Dataset entries
┌────────

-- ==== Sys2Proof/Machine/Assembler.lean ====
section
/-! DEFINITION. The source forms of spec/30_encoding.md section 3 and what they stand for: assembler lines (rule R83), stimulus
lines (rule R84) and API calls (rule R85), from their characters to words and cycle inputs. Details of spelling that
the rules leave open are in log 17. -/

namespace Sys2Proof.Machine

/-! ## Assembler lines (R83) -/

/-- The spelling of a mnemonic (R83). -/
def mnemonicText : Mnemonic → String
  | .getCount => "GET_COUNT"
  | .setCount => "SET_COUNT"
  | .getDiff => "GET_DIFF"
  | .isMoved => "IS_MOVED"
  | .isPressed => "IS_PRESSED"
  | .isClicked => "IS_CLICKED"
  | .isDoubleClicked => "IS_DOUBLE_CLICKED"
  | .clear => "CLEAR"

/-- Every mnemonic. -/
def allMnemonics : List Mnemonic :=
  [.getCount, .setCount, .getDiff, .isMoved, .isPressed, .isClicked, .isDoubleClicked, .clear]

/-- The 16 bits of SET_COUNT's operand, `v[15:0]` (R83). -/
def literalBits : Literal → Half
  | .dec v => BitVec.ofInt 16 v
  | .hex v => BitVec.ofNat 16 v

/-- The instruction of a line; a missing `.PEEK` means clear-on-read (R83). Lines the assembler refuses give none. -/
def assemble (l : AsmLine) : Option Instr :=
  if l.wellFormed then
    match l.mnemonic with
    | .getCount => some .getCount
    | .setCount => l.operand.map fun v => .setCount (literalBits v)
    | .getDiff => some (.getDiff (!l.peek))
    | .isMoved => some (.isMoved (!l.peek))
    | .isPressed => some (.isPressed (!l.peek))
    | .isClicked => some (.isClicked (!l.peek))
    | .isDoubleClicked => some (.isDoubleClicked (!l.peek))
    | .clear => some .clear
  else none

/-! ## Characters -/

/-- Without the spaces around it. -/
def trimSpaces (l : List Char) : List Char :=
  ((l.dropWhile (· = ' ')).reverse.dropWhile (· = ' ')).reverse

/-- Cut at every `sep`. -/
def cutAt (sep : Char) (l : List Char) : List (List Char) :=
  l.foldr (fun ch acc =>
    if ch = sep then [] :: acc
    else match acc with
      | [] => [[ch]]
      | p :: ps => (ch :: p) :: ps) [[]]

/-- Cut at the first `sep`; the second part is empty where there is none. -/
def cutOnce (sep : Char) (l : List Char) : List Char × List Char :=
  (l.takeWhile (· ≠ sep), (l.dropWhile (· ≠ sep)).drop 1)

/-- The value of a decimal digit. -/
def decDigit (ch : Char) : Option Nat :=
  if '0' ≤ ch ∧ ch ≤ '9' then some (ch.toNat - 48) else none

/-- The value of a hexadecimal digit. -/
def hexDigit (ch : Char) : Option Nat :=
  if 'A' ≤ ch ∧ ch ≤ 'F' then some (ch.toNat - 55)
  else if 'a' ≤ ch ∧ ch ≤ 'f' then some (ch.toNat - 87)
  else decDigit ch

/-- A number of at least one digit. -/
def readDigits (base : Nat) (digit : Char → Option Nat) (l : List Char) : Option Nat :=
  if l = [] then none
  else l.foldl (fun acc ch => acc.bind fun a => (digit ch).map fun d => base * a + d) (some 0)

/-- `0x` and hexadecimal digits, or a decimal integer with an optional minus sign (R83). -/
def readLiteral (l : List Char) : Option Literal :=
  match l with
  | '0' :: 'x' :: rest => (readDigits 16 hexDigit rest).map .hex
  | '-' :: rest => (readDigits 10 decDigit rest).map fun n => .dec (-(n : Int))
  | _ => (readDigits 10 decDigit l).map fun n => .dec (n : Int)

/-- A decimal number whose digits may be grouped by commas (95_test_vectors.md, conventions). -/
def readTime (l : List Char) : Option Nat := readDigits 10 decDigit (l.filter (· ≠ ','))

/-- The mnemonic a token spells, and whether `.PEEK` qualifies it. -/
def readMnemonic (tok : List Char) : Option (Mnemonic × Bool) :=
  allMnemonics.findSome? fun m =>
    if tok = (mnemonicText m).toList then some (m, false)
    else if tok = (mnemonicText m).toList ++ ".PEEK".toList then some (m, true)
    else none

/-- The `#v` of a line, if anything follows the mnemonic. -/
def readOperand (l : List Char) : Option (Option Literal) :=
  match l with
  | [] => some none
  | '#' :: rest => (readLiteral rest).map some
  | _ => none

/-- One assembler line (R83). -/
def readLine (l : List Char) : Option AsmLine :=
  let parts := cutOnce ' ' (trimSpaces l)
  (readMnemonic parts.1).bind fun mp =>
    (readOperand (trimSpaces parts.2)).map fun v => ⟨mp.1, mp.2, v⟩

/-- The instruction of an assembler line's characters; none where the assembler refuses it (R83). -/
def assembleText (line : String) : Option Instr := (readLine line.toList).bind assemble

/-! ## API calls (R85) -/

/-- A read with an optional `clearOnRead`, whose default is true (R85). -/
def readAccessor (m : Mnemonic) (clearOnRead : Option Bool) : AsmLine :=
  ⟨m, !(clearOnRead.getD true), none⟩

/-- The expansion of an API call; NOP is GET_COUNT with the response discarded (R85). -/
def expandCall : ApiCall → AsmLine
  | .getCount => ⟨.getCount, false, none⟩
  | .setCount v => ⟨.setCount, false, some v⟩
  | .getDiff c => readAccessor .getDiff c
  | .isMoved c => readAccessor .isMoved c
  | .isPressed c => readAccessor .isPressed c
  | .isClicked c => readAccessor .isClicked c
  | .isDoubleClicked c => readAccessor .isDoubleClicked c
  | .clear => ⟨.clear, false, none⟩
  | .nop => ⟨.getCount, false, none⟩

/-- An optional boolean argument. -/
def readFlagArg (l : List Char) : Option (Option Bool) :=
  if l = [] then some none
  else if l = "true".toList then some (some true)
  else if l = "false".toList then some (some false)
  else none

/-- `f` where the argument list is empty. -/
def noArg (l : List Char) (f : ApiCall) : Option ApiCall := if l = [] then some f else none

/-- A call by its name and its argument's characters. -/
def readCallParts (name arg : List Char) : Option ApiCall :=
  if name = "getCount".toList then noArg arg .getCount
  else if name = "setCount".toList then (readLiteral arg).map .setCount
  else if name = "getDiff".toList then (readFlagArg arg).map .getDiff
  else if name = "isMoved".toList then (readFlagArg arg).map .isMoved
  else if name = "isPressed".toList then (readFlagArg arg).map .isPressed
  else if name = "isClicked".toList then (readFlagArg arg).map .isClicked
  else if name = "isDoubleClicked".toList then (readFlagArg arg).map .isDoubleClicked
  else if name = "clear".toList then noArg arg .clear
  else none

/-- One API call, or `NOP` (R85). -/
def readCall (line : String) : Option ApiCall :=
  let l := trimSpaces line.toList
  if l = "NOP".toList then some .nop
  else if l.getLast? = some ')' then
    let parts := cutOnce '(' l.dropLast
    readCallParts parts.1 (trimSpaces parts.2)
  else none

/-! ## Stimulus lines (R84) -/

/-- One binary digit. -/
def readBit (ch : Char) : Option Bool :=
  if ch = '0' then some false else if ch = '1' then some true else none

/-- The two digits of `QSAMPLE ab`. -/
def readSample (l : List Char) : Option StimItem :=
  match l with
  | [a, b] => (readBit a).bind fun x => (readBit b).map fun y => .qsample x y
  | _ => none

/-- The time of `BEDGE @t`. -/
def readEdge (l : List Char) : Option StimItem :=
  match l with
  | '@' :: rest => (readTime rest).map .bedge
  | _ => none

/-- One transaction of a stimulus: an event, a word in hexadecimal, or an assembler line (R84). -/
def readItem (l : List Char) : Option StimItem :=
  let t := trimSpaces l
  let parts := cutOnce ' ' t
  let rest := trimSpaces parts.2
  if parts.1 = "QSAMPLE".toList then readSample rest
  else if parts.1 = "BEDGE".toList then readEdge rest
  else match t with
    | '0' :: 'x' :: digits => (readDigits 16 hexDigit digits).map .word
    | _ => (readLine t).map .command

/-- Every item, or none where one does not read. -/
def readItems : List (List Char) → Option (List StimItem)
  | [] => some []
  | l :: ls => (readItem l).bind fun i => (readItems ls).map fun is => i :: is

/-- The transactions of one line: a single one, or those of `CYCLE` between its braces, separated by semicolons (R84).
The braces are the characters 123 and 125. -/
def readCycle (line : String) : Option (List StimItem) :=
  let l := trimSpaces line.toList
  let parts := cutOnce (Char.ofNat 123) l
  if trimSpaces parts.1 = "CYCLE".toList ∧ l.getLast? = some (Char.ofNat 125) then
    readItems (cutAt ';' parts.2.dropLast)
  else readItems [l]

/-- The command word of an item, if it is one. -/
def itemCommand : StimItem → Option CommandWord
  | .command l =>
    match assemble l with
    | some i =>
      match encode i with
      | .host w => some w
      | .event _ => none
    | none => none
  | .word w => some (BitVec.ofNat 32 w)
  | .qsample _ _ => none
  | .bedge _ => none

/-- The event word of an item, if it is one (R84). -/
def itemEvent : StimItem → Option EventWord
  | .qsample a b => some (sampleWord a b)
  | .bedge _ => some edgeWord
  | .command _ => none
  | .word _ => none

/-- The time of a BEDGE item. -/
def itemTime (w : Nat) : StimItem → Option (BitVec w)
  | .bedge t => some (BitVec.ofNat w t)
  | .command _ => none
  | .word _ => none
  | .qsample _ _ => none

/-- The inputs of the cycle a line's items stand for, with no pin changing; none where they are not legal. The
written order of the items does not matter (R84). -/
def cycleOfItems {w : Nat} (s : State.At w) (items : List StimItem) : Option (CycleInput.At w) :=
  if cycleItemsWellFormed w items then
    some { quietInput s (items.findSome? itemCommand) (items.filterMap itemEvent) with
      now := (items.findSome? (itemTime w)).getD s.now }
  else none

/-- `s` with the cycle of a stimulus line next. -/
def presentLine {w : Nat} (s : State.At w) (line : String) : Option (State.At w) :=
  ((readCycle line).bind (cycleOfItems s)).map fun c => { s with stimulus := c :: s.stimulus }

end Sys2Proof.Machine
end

└────────
┌────────

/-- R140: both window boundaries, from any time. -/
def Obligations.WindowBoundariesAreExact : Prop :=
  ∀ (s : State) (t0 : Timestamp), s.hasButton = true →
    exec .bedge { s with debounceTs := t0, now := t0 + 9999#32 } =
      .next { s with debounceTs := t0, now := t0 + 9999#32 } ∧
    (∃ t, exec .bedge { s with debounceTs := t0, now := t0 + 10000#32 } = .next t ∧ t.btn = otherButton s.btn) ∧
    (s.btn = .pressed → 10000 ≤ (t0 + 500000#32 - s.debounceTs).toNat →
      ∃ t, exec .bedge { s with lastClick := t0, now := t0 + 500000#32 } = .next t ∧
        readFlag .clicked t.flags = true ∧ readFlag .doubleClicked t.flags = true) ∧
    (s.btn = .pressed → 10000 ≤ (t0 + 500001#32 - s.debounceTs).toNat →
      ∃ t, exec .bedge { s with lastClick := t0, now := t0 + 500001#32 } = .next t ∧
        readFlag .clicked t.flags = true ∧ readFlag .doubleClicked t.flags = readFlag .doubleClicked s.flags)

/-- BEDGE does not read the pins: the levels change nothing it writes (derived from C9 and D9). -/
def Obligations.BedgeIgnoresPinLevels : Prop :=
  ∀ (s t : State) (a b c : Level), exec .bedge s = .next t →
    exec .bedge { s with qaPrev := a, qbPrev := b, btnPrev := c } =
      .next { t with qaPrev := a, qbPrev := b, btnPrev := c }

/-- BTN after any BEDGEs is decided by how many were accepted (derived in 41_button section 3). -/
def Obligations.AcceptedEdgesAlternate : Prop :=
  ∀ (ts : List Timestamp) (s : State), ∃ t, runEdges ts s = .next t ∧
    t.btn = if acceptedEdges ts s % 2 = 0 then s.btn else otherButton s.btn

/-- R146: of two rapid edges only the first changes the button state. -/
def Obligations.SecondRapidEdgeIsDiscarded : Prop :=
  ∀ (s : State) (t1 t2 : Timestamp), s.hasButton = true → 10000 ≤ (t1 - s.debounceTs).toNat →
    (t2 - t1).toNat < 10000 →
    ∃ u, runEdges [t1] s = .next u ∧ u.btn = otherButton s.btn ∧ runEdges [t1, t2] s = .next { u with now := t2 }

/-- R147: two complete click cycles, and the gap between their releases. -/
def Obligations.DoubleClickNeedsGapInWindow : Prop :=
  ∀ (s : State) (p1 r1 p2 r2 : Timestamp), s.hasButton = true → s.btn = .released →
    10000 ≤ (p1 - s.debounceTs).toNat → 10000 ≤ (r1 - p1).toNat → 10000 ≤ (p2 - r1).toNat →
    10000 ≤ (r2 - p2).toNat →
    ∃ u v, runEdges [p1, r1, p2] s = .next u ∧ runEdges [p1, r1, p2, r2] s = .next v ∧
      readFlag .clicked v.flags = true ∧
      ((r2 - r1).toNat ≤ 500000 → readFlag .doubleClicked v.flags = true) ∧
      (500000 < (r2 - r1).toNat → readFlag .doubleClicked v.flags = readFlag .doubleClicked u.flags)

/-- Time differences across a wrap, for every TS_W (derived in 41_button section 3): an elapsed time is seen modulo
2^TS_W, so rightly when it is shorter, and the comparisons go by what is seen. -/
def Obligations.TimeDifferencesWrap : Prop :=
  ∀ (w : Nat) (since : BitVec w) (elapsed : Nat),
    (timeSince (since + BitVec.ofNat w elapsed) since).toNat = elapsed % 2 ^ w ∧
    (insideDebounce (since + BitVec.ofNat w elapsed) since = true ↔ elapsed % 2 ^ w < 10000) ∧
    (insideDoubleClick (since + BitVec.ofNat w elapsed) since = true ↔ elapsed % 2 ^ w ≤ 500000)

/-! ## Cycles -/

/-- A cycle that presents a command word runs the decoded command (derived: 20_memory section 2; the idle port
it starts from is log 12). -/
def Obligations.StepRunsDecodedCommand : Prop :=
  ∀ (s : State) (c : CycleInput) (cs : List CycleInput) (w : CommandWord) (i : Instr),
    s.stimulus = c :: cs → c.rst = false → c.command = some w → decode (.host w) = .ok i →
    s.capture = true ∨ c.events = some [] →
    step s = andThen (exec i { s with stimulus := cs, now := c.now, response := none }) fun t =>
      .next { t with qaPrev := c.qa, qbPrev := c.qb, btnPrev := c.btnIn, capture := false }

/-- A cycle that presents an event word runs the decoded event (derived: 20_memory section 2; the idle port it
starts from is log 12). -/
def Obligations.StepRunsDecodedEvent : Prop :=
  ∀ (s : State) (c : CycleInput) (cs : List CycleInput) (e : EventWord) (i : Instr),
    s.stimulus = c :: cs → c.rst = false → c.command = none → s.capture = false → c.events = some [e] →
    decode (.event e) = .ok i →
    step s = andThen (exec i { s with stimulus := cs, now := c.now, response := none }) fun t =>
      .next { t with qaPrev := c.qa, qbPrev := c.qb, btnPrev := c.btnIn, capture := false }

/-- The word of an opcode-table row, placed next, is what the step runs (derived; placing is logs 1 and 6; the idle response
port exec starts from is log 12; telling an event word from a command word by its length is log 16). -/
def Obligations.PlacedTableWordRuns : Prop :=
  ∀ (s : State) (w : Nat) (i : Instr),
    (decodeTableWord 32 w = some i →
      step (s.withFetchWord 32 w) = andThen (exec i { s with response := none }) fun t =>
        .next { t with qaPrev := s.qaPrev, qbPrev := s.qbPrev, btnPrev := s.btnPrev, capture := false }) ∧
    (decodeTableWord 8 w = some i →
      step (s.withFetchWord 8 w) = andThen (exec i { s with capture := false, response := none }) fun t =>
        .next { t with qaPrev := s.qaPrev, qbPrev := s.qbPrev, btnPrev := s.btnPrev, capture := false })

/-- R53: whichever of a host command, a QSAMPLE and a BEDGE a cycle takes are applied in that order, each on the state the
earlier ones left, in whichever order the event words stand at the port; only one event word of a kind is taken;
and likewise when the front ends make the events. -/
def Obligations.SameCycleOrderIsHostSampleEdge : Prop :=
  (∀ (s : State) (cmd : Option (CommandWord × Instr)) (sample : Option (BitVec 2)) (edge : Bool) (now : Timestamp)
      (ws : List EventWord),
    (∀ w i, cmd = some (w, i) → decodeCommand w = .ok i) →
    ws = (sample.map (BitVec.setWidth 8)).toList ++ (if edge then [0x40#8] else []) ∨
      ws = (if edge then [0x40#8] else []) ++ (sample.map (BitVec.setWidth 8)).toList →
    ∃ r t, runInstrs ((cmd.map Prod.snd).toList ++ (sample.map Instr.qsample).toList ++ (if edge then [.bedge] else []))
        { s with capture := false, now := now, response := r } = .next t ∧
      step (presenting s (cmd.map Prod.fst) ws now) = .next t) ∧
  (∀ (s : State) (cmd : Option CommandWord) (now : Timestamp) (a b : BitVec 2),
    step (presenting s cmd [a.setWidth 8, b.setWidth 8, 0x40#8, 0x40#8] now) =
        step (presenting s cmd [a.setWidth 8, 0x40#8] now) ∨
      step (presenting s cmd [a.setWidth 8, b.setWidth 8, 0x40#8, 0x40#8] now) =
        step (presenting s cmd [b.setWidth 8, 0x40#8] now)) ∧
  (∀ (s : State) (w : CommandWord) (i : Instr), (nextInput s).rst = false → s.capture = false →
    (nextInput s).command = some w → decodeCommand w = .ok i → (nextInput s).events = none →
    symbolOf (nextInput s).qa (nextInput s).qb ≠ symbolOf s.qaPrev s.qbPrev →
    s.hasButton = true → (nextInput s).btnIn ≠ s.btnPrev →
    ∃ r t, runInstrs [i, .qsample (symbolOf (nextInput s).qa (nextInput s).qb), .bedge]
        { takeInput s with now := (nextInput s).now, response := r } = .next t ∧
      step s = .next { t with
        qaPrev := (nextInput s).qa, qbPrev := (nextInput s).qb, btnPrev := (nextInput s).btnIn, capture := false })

└────────
┌────────

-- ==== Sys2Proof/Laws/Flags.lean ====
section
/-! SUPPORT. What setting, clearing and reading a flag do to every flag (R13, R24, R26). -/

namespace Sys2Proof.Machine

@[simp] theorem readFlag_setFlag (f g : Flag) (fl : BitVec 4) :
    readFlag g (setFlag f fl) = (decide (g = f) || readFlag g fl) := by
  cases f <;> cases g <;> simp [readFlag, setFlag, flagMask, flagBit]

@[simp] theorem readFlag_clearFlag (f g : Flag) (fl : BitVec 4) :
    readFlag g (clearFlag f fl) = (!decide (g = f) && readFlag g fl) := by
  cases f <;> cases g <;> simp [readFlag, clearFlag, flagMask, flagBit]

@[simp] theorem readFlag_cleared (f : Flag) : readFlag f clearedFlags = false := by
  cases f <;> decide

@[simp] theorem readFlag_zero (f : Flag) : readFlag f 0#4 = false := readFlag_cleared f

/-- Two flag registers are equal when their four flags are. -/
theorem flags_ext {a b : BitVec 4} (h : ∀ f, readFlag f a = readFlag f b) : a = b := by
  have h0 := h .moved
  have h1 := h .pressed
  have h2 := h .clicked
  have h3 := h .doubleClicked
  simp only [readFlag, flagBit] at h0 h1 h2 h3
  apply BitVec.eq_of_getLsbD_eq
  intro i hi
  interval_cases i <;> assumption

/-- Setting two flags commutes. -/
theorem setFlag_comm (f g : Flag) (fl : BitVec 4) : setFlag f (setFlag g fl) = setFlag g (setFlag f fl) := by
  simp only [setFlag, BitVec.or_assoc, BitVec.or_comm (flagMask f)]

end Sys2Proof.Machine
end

└────────

> How to complete this task
With the line holding "line (R84). -/" as the first and the line holding "(readLine t).map .command" as the last, set down that range of the entries above exactly, and nothing else.

> Written answer
/-- One transaction of a stimulus: an event, a word in hexadecimal, or an assembler line (R84). -/
def readItem (l : List Char) : Option StimItem :=
  let t := trimSpaces l
  let parts := cutOnce ' ' t
  let rest := trimSpaces parts.2
  if parts.1 = "QSAMPLE".toList then readSample rest
  else if parts.1 = "BEDGE".toList then readEdge rest
  else match t with
    | '0' :: 'x' :: digits => (readDigits 16 hexDigit digits).map .word
    | _ => (readLine t).map .command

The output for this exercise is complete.